Top of Material for the task
-- ==== Sys2Proof/Laws/Memory.lean ====
section
/-! SUPPORT. The laws of memory: reading after writing, and that every operation on an image keeps its canonical form. -/
namespace Sys2Proof.Machine

/-! ## Reading after writing -/

theorem imgGet_filter_ne (m : Image) (a b : Nat) :
    imgGet (m.filter fun p => p.1 ≠ a) b = if b = a then 0 else imgGet m b := by
  induction m with
  | nil => simp [imgGet]
  | cons p m ih =>
    obtain ⟨k, v⟩ := p
    by_cases hk : k = a
    · rw [List.filter_cons_of_neg (by simp [hk]), ih]
      by_cases hb : b = a
      · simp [hb]
      · have : k ≠ b := by omega
        simp [hb, imgGet, this]
    · rw [List.filter_cons_of_pos (by simp [hk])]
      by_cases hkb : k = b
      · have : b ≠ a := by omega
        simp [imgGet, hkb, this]
      · simpa [imgGet, hkb] using ih

theorem imgGet_imgAdd (m : Image) (a : Nat) (v : Byte) (b : Nat) :
    imgGet (imgAdd m a v) b = if b = a then v else imgGet m b := by
  induction m with
  | nil =>
    by_cases h : a = b
    · simp [imgAdd, imgGet, h]
    · simp [imgAdd, imgGet, h, Ne.symm h]
  | cons p m ih =>
    obtain ⟨k, w⟩ := p
    unfold imgAdd
    split
    · by_cases h : a = b
      · simp [imgGet, h]
      · simp [imgGet, h, Ne.symm h]
    · split
      · rename_i h
        subst h
        by_cases h : a = b
        · simp [imgGet, h]
        · simp [imgGet, h, Ne.symm h]
      · by_cases h : k = b
        · have : b ≠ a := by omega
          simp [imgGet, h, this]
        · simpa [imgGet, h] using ih

/-- A byte of an image after one byte was written. -/
theorem imgGet_imgSet (m : Image) (a : Nat) (v : Byte) (b : Nat) :
    imgGet (imgSet m a v) b = if b = a then v else imgGet m b := by
  unfold imgSet
  split
  · rename_i h
    rw [imgGet_filter_ne, h]
  · exact imgGet_imgAdd m a v b

/-- A byte of an image after bytes were written. -/
theorem imgGet_imgPut (bs : List Byte) : ∀ (m : Image) (a b : Nat),
    imgGet (imgPut m a bs) b = if h : a ≤ b ∧ b < a + bs.length then bs[b - a]'(by omega) else imgGet m b := by
  induction bs with
  | nil => intro m a b; rw [dif_neg (by simp)]; rfl
  | cons x bs ih =>
    intro m a b
    rw [imgPut, ih, imgGet_imgSet]
    by_cases h1 : b = a
    · subst h1
      rw [dif_neg (by omega), dif_pos (by simp)]
      simp
    · by_cases h2 : a + 1 ≤ b ∧ b < a + 1 + bs.length
      · rw [dif_pos h2, dif_pos (by simp only [List.length_cons]; omega)]
        have : b - a = (b - (a + 1)) + 1 := by omega
        simp [this]
      · rw [dif_neg h2, dif_neg (by simp only [List.length_cons]; omega)]
        simp [h1]

/-- Writing bytes leaves every index outside them. -/
theorem imgGet_imgPut_other (m : Image) (a b : Nat) (bs : List Byte) (h : b < a ∨ a + bs.length ≤ b) :
    imgGet (imgPut m a bs) b = imgGet m b := by
  rw [imgGet_imgPut, dif_neg (by omega)]

theorem leBytes_length (n : Nat) : ∀ v, (leBytes n v).length = n := by
  induction n with
  | zero => intro v; rfl
  | succ n ih => intro v; simp [leBytes, ih]

theorem leNat_leBytes (n : Nat) : ∀ v, leNat (leBytes n v) = v % 256 ^ n := by
  induction n with
  | zero => intro v; simp [leBytes, leNat, Nat.mod_one]
  | succ n ih =>
    intro v
    simp only [leBytes, leNat, ih, BitVec.toNat_ofNat, Nat.reducePow]
    have h := Nat.mod_mul (x := v) (a := 256) (b := 256 ^ n)
    rw [show (256 : Nat) ^ (n + 1) = 256 * 256 ^ n by rw [Nat.pow_succ]; ring]
    omega

theorem leNat_lt (bs : List Byte) : leNat bs < 256 ^ bs.length := by
  induction bs with
  | nil => simp [leNat]
  | cons b bs ih =>
    have : b.toNat < 256 := b.isLt
    simp only [leNat, List.length_cons, Nat.pow_succ]
    omega

/-- Reading back a number that was written. -/
theorem imgNat_imgPut (m : Image) (a n v : Nat) : imgNat (imgPut m a (leBytes n v)) a n = v % 256 ^ n := by
  unfold imgNat imgBytes
  have : (List.range n).map (fun j => imgGet (imgPut m a (leBytes n v)) (a + j)) = leBytes n v := by
    apply List.ext_getElem
    · simp [leBytes_length]
    · intro j h1 h2
      have hl := leBytes_length n v
      simp only [List.length_map, List.length_range] at h1
      rw [List.getElem_map, List.getElem_range, imgGet_imgPut, dif_pos (by rw [hl]; omega)]
      simp
  rw [this, leNat_leBytes]

/-- Numbers that lie outside the bytes written. -/
theorem imgNat_imgPut_other (m : Image) (a : Nat) (bs : List Byte) (b n : Nat)
    (h : b + n ≤ a ∨ a + bs.length ≤ b) : imgNat (imgPut m a bs) b n = imgNat m b n := by
  unfold imgNat imgBytes
  congr 1
  apply List.map_congr_left
  intro j hj
  rw [List.mem_range] at hj
  exact imgGet_imgPut_other m a (b + j) bs (by omega)

/-! ## The canonical form -/

theorem imgFrom_mono {m : Image} {n k : Nat} (h : imgFrom n m = true) (hk : k ≤ n) : imgFrom k m = true := by
  cases m with
  | nil => rfl
  | cons p m =>
    simp only [imgFrom, Bool.and_eq_true, decide_eq_true_eq] at h ⊢
    exact ⟨⟨by omega, h.1.2⟩, h.2⟩

theorem imgFrom_filter (p : Nat × Byte → Bool) : ∀ (m : Image) (n : Nat), imgFrom n m = true → imgFrom n (m.filter p) = true := by
  intro m
  induction m with
  | nil => intro n _; rfl
  | cons q m ih =>
    intro n h
    simp only [imgFrom, Bool.and_eq_true, decide_eq_true_eq] at h
    by_cases hp : p q = true
    · rw [List.filter_cons_of_pos hp]
      simp only [imgFrom, Bool.and_eq_true, decide_eq_true_eq]
      exact ⟨h.1, ih _ h.2⟩
    · rw [List.filter_cons_of_neg hp]
      exact imgFrom_mono (ih _ h.2) (by omega)

theorem imgFrom_imgAdd {a : Nat} {v : Byte} (hv : v ≠ 0) :
    ∀ (m : Image) (n : Nat), n ≤ a → imgFrom n m = true → imgFrom n (imgAdd m a v) = true := by
  intro m
  induction m with
  | nil => intro n hn _; simp only [imgAdd, imgFrom, Bool.and_eq_true, decide_eq_true_eq]; exact ⟨⟨hn, hv⟩, trivial⟩
  | cons p m ih =>
    obtain ⟨k, w⟩ := p
    intro n hn h
    simp only [imgFrom, Bool.and_eq_true, decide_eq_true_eq] at h
    unfold imgAdd
    split
    · simp only [imgFrom, Bool.and_eq_true, decide_eq_true_eq]
      exact ⟨⟨hn, hv⟩, ⟨by omega, h.1.2⟩, h.2⟩
    · split
      · simp only [imgFrom, Bool.and_eq_true, decide_eq_true_eq]
        exact ⟨⟨h.1.1, hv⟩, h.2⟩
      · simp only [imgFrom, Bool.and_eq_true, decide_eq_true_eq]
        exact ⟨h.1, ih _ (by omega) h.2⟩

theorem wf_nil : Memory.wf [] = true := rfl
Bottom of Material for the task
Copy out all of the listing, exactly as it reads.

-- ==== Sys2Proof/Laws/Memory.lean ====
section
/-! SUPPORT. The laws of memory: reading after writing, and that every operation on an image keeps its canonical form. -/
namespace Sys2Proof.Machine

/-! ## Reading after writing -/

theorem imgGet_filter_ne (m : Image) (a b : Nat) :
    imgGet (m.filter fun p => p.1 ≠ a) b = if b = a then 0 else imgGet m b := by
  induction m with
  | nil => simp [imgGet]
  | cons p m ih =>
    obtain ⟨k, v⟩ := p
    by_cases hk : k = a
    · rw [List.filter_cons_of_neg (by simp [hk]), ih]
      by_cases hb : b = a
      · simp [hb]
      · have : k ≠ b := by omega
        simp [hb, imgGet, this]
    · rw [List.filter_cons_of_pos (by simp [hk])]
      by_cases hkb : k = b
      · have : b ≠ a := by omega
        simp [imgGet, hkb, this]
      · simpa [imgGet, hkb] using ih

theorem imgGet_imgAdd (m : Image) (a : Nat) (v : Byte) (b : Nat) :
    imgGet (imgAdd m a v) b = if b = a then v else imgGet m b := by
  induction m with
  | nil =>
    by_cases h : a = b
    · simp [imgAdd, imgGet, h]
    · simp [imgAdd, imgGet, h, Ne.symm h]
  | cons p m ih =>
    obtain ⟨k, w⟩ := p
    unfold imgAdd
    split
    · by_cases h : a = b
      · simp [imgGet, h]
      · simp [imgGet, h, Ne.symm h]
    · split
      · rename_i h
        subst h
        by_cases h : a = b
        · simp [imgGet, h]
        · simp [imgGet, h, Ne.symm h]
      · by_cases h : k = b
        · have : b ≠ a := by omega
          simp [imgGet, h, this]
        · simpa [imgGet, h] using ih

/-- A byte of an image after one byte was written. -/
theorem imgGet_imgSet (m : Image) (a : Nat) (v : Byte) (b : Nat) :
    imgGet (imgSet m a v) b = if b = a then v else imgGet m b := by
  unfold imgSet
  split
  · rename_i h
    rw [imgGet_filter_ne, h]
  · exact imgGet_imgAdd m a v b

/-- A byte of an image after bytes were written. -/
theorem imgGet_imgPut (bs : List Byte) : ∀ (m : Image) (a b : Nat),
    imgGet (imgPut m a bs) b = if h : a ≤ b ∧ b < a + bs.length then bs[b - a]'(by omega) else imgGet m b := by
  induction bs with
  | nil => intro m a b; rw [dif_neg (by simp)]; rfl
  | cons x bs ih =>
    intro m a b
    rw [imgPut, ih, imgGet_imgSet]
    by_cases h1 : b = a
    · subst h1
      rw [dif_neg (by omega), dif_pos (by simp)]
      simp
    · by_cases h2 : a + 1 ≤ b ∧ b < a + 1 + bs.length
      · rw [dif_pos h2, dif_pos (by simp only [List.length_cons]; omega)]
        have : b - a = (b - (a + 1)) + 1 := by omega
        simp [this]
      · rw [dif_neg h2, dif_neg (by simp only [List.length_cons]; omega)]
        simp [h1]

/-- Writing bytes leaves every index outside them. -/
theorem imgGet_imgPut_other (m : Image) (a b : Nat) (bs : List Byte) (h : b < a ∨ a + bs.length ≤ b) :
    imgGet (imgPut m a bs) b = imgGet m b := by
  rw [imgGet_imgPut, dif_neg (by omega)]

theorem leBytes_length (n : Nat) : ∀ v, (leBytes n v).length = n := by
  induction n with
  | zero => intro v; rfl
  | succ n ih => intro v; simp [leBytes, ih]

theorem leNat_leBytes (n : Nat) : ∀ v, leNat (leBytes n v) = v % 256 ^ n := by
  induction n with
  | zero => intro v; simp [leBytes, leNat, Nat.mod_one]
  | succ n ih =>
    intro v
    simp only [leBytes, leNat, ih, BitVec.toNat_ofNat, Nat.reducePow]
    have h := Nat.mod_mul (x := v) (a := 256) (b := 256 ^ n)
    rw [show (256 : Nat) ^ (n + 1) = 256 * 256 ^ n by rw [Nat.pow_succ]; ring]
    omega

theorem leNat_lt (bs : List Byte) : leNat bs < 256 ^ bs.length := by
  induction bs with
  | nil => simp [leNat]
  | cons b bs ih =>
    have : b.toNat < 256 := b.isLt
    simp only [leNat, List.length_cons, Nat.pow_succ]
    omega

/-- Reading back a number that was written. -/
theorem imgNat_imgPut (m : Image) (a n v : Nat) : imgNat (imgPut m a (leBytes n v)) a n = v % 256 ^ n := by
  unfold imgNat imgBytes
  have : (List.range n).map (fun j => imgGet (imgPut m a (leBytes n v)) (a + j)) = leBytes n v := by
    apply List.ext_getElem
    · simp [leBytes_length]
    · intro j h1 h2
      have hl := leBytes_length n v
      simp only [List.length_map, List.length_range] at h1
      rw [List.getElem_map, List.getElem_range, imgGet_imgPut, dif_pos (by rw [hl]; omega)]
      simp
  rw [this, leNat_leBytes]

/-- Numbers that lie outside the bytes written. -/
theorem imgNat_imgPut_other (m : Image) (a : Nat) (bs : List Byte) (b n : Nat)
    (h : b + n ≤ a ∨ a + bs.length ≤ b) : imgNat (imgPut m a bs) b n = imgNat m b n := by
  unfold imgNat imgBytes
  congr 1
  apply List.map_congr_left
  intro j hj
  rw [List.mem_range] at hj
  exact imgGet_imgPut_other m a (b + j) bs (by omega)

/-! ## The canonical form -/

theorem imgFrom_mono {m : Image} {n k : Nat} (h : imgFrom n m = true) (hk : k ≤ n) : imgFrom k m = true := by
  cases m with
  | nil => rfl
  | cons p m =>
    simp only [imgFrom, Bool.and_eq_true, decide_eq_true_eq] at h ⊢
    exact ⟨⟨by omega, h.1.2⟩, h.2⟩

theorem imgFrom_filter (p : Nat × Byte → Bool) : ∀ (m : Image) (n : Nat), imgFrom n m = true → imgFrom n (m.filter p) = true := by
  intro m
  induction m with
  | nil => intro n _; rfl
  | cons q m ih =>
    intro n h
    simp only [imgFrom, Bool.and_eq_true, decide_eq_true_eq] at h
    by_cases hp : p q = true
    · rw [List.filter_cons_of_pos hp]
      simp only [imgFrom, Bool.and_eq_true, decide_eq_true_eq]
      exact ⟨h.1, ih _ h.2⟩
    · rw [List.filter_cons_of_neg hp]
      exact imgFrom_mono (ih _ h.2) (by omega)

theorem imgFrom_imgAdd {a : Nat} {v : Byte} (hv : v ≠ 0) :
    ∀ (m : Image) (n : Nat), n ≤ a → imgFrom n m = true → imgFrom n (imgAdd m a v) = true := by
  intro m
  induction m with
  | nil => intro n hn _; simp only [imgAdd, imgFrom, Bool.and_eq_true, decide_eq_true_eq]; exact ⟨⟨hn, hv⟩, trivial⟩
  | cons p m ih =>
    obtain ⟨k, w⟩ := p
    intro n hn h
    simp only [imgFrom, Bool.and_eq_true, decide_eq_true_eq] at h
    unfold imgAdd
    split
    · simp only [imgFrom, Bool.and_eq_true, decide_eq_true_eq]
      exact ⟨⟨hn, hv⟩, ⟨by omega, h.1.2⟩, h.2⟩
    · split
      · simp only [imgFrom, Bool.and_eq_true, decide_eq_true_eq]
        exact ⟨⟨h.1.1, hv⟩, h.2⟩
      · simp only [imgFrom, Bool.and_eq_true, decide_eq_true_eq]
        exact ⟨h.1, ih _ (by omega) h.2⟩

theorem wf_nil : Memory.wf [] = true := rfl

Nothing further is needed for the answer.